Vasculitides are disorders defined by the presence of inflammation in a blood vessel wall (vasculitis). The inflammation may occur as a primary process or secondary to an underlying disease. Clinical symptoms vary widely depending upon the types and location of the vessels involved, the extent of inflammation, and subsequent vessel wall damage with associated hemodynamic changes.

The primary vasculitides may be classified according to their clinical manifestations, the size and type of the involved blood vessels, and the pathologic changes found within the vessel walls [1].
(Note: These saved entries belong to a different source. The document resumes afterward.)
-- ==== Sys2Proof/Machine/Rings.lean ====
section
/-! DEFINITION. Command rings in space 1 (R383-R385, R387): an entry and its command, the take in ring order. -/
namespace Sys2Proof.Machine

/-- k of a partition's command ring, held within 4 to 16 (R394). -/
def State.cmdLog (s : State) (p : Nat) : Nat := max 4 (min 16 (s.getB Reg.HOST.CMD_CFG.cmd_log2 (s.owner p) p))

/-- Is the ring read? -/
def State.cmdEnabled (s : State) (p : Nat) : Bool := s.getB Reg.HOST.CMD_CFG.enable (s.owner p) p == 1

/-- Is the ring SEND-fed (R384)? -/
def State.cmdSendFed (s : State) (p : Nat) : Bool := s.getB Reg.HOST.CMD_CFG.feed (s.owner p) p == 1

/-- Entries taken. -/
def State.cmdHead (s : State) (p : Nat) : Nat := s.getB Reg.HOST.CMD_HEAD.head (s.owner p) p

/-- Entries that a SEND-fed ring has been given. -/
def State.cmdProducer (s : State) (p : Nat) : Nat := Map.getD s.host.producers p 0

/-- The address of entry `i`. -/
def State.cmdAddr (s : State) (p i : Nat) : Nat :=
  s.getB Reg.HOST.CMD_ADDR.cmd_addr (s.owner p) p / 128 * 128 + 128 * (i % 2 ^ s.cmdLog p)

/-- Does the ring lie within the partition's T1 allotment (R383)? -/
def State.cmdRingOk (s : State) (p : Nat) : Bool :=
  let a := s.cmdAddr p 0
  let n := 128 * 2 ^ s.cmdLog p
  t1Ok a n && decide ((s.allotRange p 1).1 ≤ a) && decide (a + n ≤ (s.allotRange p 1).2)

/-- The entry at the head, if the ring holds one: stamped, or below the producer index (R383, R384). -/
def State.cmdEntry (s : State) (p : Nat) : Option (List Byte) :=
  let i := s.cmdHead p
  let a := s.cmdAddr p i
  if !(s.cmdEnabled p) ∨ !(s.cmdRingOk p) then none
  else
    let e := s.readBytes a 128
    if s.cmdSendFed p then (if i < s.cmdProducer p then some e else none)
    else if descField e 120 8 % 2 = phaseBit (s.cmdLog p) i then some e else none

/-- Are bytes [a, 112) of the body zero? -/
def bodyZero (e : List Byte) (a : Nat) : Bool := (e.take 112).drop a |>.all (fun b => b == 0)

/-- Are the reserved bits outside the body zero? The phase word of a SEND-fed entry is ignored. -/
def entryZero (e : List Byte) (sendFed : Bool) : Bool :=
  descField e 8 3 == 0 && descField e 12 4 == 0 && descField e 112 8 == 0 && (sendFed || descField e 120 8 / 2 == 0)

/-- Are the reserved bits of the body zero, and the opcode known (Table 18.3)? -/
def bodyOk (e : List Byte) : Bool :=
  match descField e 11 1 with
  | 0x01 => true
  | 0x02 => bodyZero e 24
  | 0x03 => bodyZero e 48
  | 0x04 => bodyZero e 32 && descField e 24 4 / 2 ^ 18 == 0 && descField e 28 4 / 2 ^ 14 == 0
  | 0x05 => bodyZero e 20 && descField e 16 4 / 2 ^ 14 == 0
  | 0x06 => bodyZero e 16
  | _ => false

/-- What the command of an entry does, and the status it completes with. -/
def State.runEntry (s : State) (p : Nat) (e : List Byte) : State × Nat :=
  let w := descField e 28 4
  match descField e 11 1 with
  | 0x01 => s.takeRequest p ((e.drop 16).take 96)
  | 0x02 => s.takeCancel p (descField e 16 8)
  | 0x03 => s.takePlan p ((e.drop 16).take 32)
  | 0x04 => s.takePrefixCreate p (descField e 16 8) (descField e 24 4) (field w 13 8) (field w 7 0)
  | 0x05 => s.takePrefixRelease p (field (descField e 16 4) 13 8) (field (descField e 16 4) 7 0)
  | _ => (s, stComplete)

/-- Does the command belong to generators? -/
def entryGen (e : List Byte) : Bool :=
  let o := descField e 11 1
  o == 0x01 || o == 0x02 || o == 0x04 || o == 0x05

/-- Take entry `e` of the head: COMMAND_INVALID for one that breaks Table 18.2 or 18.3. -/
def State.takeEntry (s : State) (p : Nat) (e : List Byte) : State :=
  let ok := entryZero e (s.cmdSendFed p) && bodyOk e
  s.takeCommand p (BitVec.ofNat 64 (descField e 0 8)) (descField e 11 1) (ok && entryGen e)
    (fun t => if ok then t.runEntry p e else (t, stCommandInvalid))

/-- Take entries in ring order until the ring is empty or a head waits; at most `fuel` of them. -/
def State.takeRing (s : State) (p : Nat) : Nat → State
  | 0 => s
  | fuel + 1 =>
    match s.cmdEntry p with
    | none => s
    | some e =>
      let t := s.takeEntry p e
      if !(s.live p) ∨ s.boot.stopped ∨ !(s.cqRoom (s.owner p)) then t
      else (t.setB Reg.HOST.CMD_HEAD.head (s.owner p) p (s.cmdHead p + 1)).takeRing p fuel

/-- Take what a ring holds. -/
def State.takeAll (s : State) (p : Nat) : State := s.takeRing p (2 ^ s.cmdLog p)

/-- The heads that wait on a tenant's completion ring are looked at again (R385). -/
def State.retake (s : State) (t : Nat) : State :=
  (s.parts.filter (fun k => k.2.sched.cqWait && s.owner k.1 == t)).foldl (fun u k => u.takeAll k.1) s

/-- Bytes have landed at physical T1 addresses [a, a + n): the stamp-fed rings they touch are read (R385). -/
def State.stampsLand (s : State) (a n : Nat) : State :=
  (s.parts.filter (fun k => s.live k.1 && s.cmdEnabled k.1 && !(s.cmdSendFed k.1))).foldl (fun u k =>
    let b := s.getB Reg.HOST.CMD_ADDR.cmd_addr (s.owner k.1) k.1
    if a < b + 128 * 2 ^ s.cmdLog k.1 ∧ b < a + n then u.takeAll k.1 else u) s

end Sys2Proof.Machine
end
The nomenclature and criteria used for classification of the primary childhood vasculitides will be reviewed here. The approach to the child with suspected vasculitis and an overview of the management of children with vasculitic disorders are presented separately. The classification and approach to vasculitides in adults are also discussed elsewhere. (See "Vasculitis in children: Evaluation" and "Vasculitis in children: Management overview" and "Overview of and approach to the vasculitides in adults".)

INCIDENCE

Vasculitis is rare in children as demonstrated by the following two population-based studies:

In an English survey of family clinicians, the estimated overall annual incidence of new cases of vasculitis was 53.3 per 100,000 children under 17 years of age [2]. The two most common vasculitides were Henoch-Schönlein purpura (immunoglobulin A [IgA] vasculitis) and Kawasaki disease, with estimated annual incidences of 20.4 and 5.5 per 100,000 in children less than 17 years of age, respectively.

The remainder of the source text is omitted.